- **Exercise**
Read through the material below and copy each line in which the word "CellFlags" occurs.

- **Input records**
== Segment start ==

-- ==== Sys2Proof/Machine/Slot.lean ====
section
/-! DEFINITION. What a cell's slot sees and gives: operands (03 R70, 05 R131, 07 R170), lane types
(03 R71, 07 R175, R176), line addresses (10 R228 to R230) and the words that sealing accepts
(03 R76, 07 R178, 08 R198, 09 R211, 10 R243, 13 R318). -/

namespace Sys2Proof.Machine

/-- Where and when a slot performs: the state at the start of the step, the cell, its virtual stripe,
the step index u (08 R196), the phase and fold of the row (05 R131) and the region's step. -/
structure SlotEnv where
  s     : State
  id    : CellId
  vs    : Nat
  u     : Nat
  phase : Nat
  fold  : Nat
  step  : Nat

/-- A beat that SEND writes: the receiving ring's index, its exchange line and channel, 10 R246. -/
structure SendBeat where
  ring : Nat
  key  : Nat
  ch   : Nat
  line : Line
  deriving DecidableEq, Repr

/-- What a slot gives: its latency, its flags and effects when it lands (07 R171), the ring buffer bank
of its issue step (10 R234), an AB line it writes in that step, a DB access it issues, the exchange
beat it sends or takes, and the chain line it sends or takes. -/
structure SlotOut where
  lam   : Nat
  flags : CellFlags
  effs  : List Effect
  bank  : Option (Buf × Nat)
  store : Option (Nat × Line)
  db    : Option (Nat × DbOp)
  send  : Option SendBeat
  recv  : Option Nat
  lsend : Option (Bool × Nat × Line)
  lrecv : Option (Bool × Nat)
  deriving DecidableEq, Repr

/-- A slot with no effect. -/
def SlotOut.none : SlotOut :=
  { lam := 1, flags := 0, effs := [], bank := Option.none, store := Option.none, db := Option.none,
    send := Option.none, recv := Option.none, lsend := Option.none, lrecv := Option.none }

/-- Why a slot does not perform: a fault of its step, a reserved word that blocks the cell (03 R77), or
an LRECV whose slot is not visible yet, which holds the region (13 R320). -/
inductive SlotStop where
  | fault (status cause : BitVec 8)
  | blocked
  | held
  deriving DecidableEq, Repr

/-- The operation of a slot. -/
abbrev SlotOp := SlotEnv → Except SlotStop SlotOut

/-- Goes on only if a condition holds, else ends the launch at the step. -/
def sneed (c : Bool) (status cause : BitVec 8) : Except SlotStop Unit :=
  if c then .ok () else .error (.fault status cause)

/-! ## Reading operands -/

/-- The key of a cell in its ring: stripe position and cell number. -/
def cellKey (stripe cell : Nat) : Nat := stripe * 16 + cell

def cellOf (g : Ring) (stripe cell : Nat) : Cell := get Cell.reset g.cells (cellKey stripe cell)

def SlotEnv.ring (e : SlotEnv) : Ring := getRing e.s e.id.ring
def SlotEnv.cell (e : SlotEnv) : Cell := cellOf e.ring e.id.stripe e.id.cell

/-- The line of a cell's line register, the v number moved by the phase (05 R131); operands that are not
lines read as the zero line. -/
def cellLine (c : Cell) (phase : Nat) (o : Opnd) : Line :=
  match o with
  | .v n => (c.v[n.toNat + phase]?).getD Line.raw
  | .x n => c.x[n.toNat]
  | .y n => c.y[n.toNat]
  | .cf => mkLine c.cf.toNat 0x1F 0x80 false false
  | _ => Line.raw

/-- The head beat of an input port. -/
def headLine (p : Port) : Line :=
  match p.fifo with
  | [] => Line.raw
  | b :: _ => b.line.getD Line.raw

/-- The line that a source operand reads, 07 R170. -/
def SlotEnv.read (e : SlotEnv) (o : Opnd) : Line :=
  match o with
  | .i n => headLine (portAt e.ring n.toNat)
  | o => cellLine e.cell e.phase o

/-- The destination of a line. Port beats get their FIFO entry where the step commits. -/
def SlotEnv.dest (e : SlotEnv) (o : Opnd) : List Dest :=
  match o with
  | .v n => [.v (n + BitVec.ofNat 4 e.phase)]
  | .y n => [.y n]
  | .o n => [.o n 0]
  | .cf => [.cf]
  | _ => []

/-- Both destinations of a pair, 09 R211. -/
def SlotEnv.pair (e : SlotEnv) (o : Opnd) : List Dest × List Dest :=
  match o with
  | .v n => ([.v n], [.v (n + 1)])
  | .y n => ([.y n], [.y (n + 1)])
  | _ => (e.dest o, [])

/-- A result line for the destination of a slot. -/
def SlotEnv.give (e : SlotEnv) (lam : Nat) (fl : CellFlags) (o : Opnd) (l : Line) : SlotOut :=
  { SlotOut.none with lam := lam, flags := fl, effs := (e.dest o).map (fun d => .line d l) }

/-- POISON of a result: the OR over the sources read, 02 R35. -/
def anyPoison (ls : List Line) : Bool := ls.any linePoison

/-- No source with a reserved FMT, 07 R175. -/
def plainSources (ls : List Line) : Except SlotStop Unit :=
  sneed (ls.all (fun l => !reservedFmt (lineFmt l))) stIllegal 0x1F

/-! ## Lane types, 03 R71 -/

/-- The element width of a TYPE. -/
def laneWidth (ty : Nat) : Nat :=
  match ty with
  | 0 => 32 | 1 => 16 | 2 => 8 | 4 => 32 | 5 => 16 | 6 => 8 | 8 => 32 | 9 => 16 | 0xA => 16 | _ => 32

/-- Whether a TYPE reads signed elements. -/
def laneSigned (ty : Nat) : Bool := decide (ty ≤ 2)

/-- Whether a TYPE is a float one. -/
def laneFloat (ty : Nat) : Bool := decide (8 ≤ ty)

/-- The format of a float TYPE. -/
def laneFmt (ty : Nat) : Fmt :=
  match ty with | 9 => fmtF16 | 0xA => fmtB16 | _ => fmtF32

/-- FMT of a result of a TYPE, 07 R176. -/
def resultFmt (ty : Nat) : Nat :=
  match ty with
  | 0 => 0x0A | 1 => 0x0B | 2 => 0x0C | 6 => 0x0D | 8 => 0x00 | 9 => 0x01 | 0xA => 0x02 | _ => 0x1F

/-- IMMB, 07 R177. -/
def slotImmB (w : Slot) : Bool := w.md.getLsbD 7

/-- The rounding mode of a slot word, 02 R47; sealed words name one. -/
def slotMode (w : Slot) : Rm := (rmOf w.rm).getD .rne

/-- The elements of operand B, or the immediate repeated, 07 R177. -/
def SlotEnv.bElems (e : SlotEnv) (w : Slot) (wd : Nat) : List Nat :=
  if slotImmB w then List.replicate (512 / wd) (w.imm.toNat % 2 ^ wd) else lineElems (e.read w.b) wd

/-- The lines of the sources that a word with an optional immediate reads. -/
def SlotEnv.srcAB (e : SlotEnv) (w : Slot) : List Line :=
  if slotImmB w then [e.read w.a] else [e.read w.a, e.read w.b]

/-- Three lists element by element. -/
def map3 {α : Type} (f : Nat → Nat → Nat → α) : List Nat → List Nat → List Nat → List α
  | a :: as, b :: bs, c :: cs => f a b c :: map3 f as bs cs
  | _, _, _ => []

/-! ## Line addresses, 10 R228 to R230 -/

def addrBuf (i : Word) : Option Buf := bufOf (i.toNat / 2 ^ 60)
def addrUse (i : Word) : Bool := i.getLsbD 59
def addrCnt (i : Word) : Nat := i.toNat / 2 ^ 57 % 4
def addrRot (i : Word) : Nat := i.toNat / 2 ^ 52 % 32
def addrOff (i : Word) : Nat := i.toNat % 2 ^ 20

== Segment end ==

- **Reply**
  flags : CellFlags
def SlotEnv.give (e : SlotEnv) (lam : Nat) (fl : CellFlags) (o : Opnd) (l : Line) : SlotOut :=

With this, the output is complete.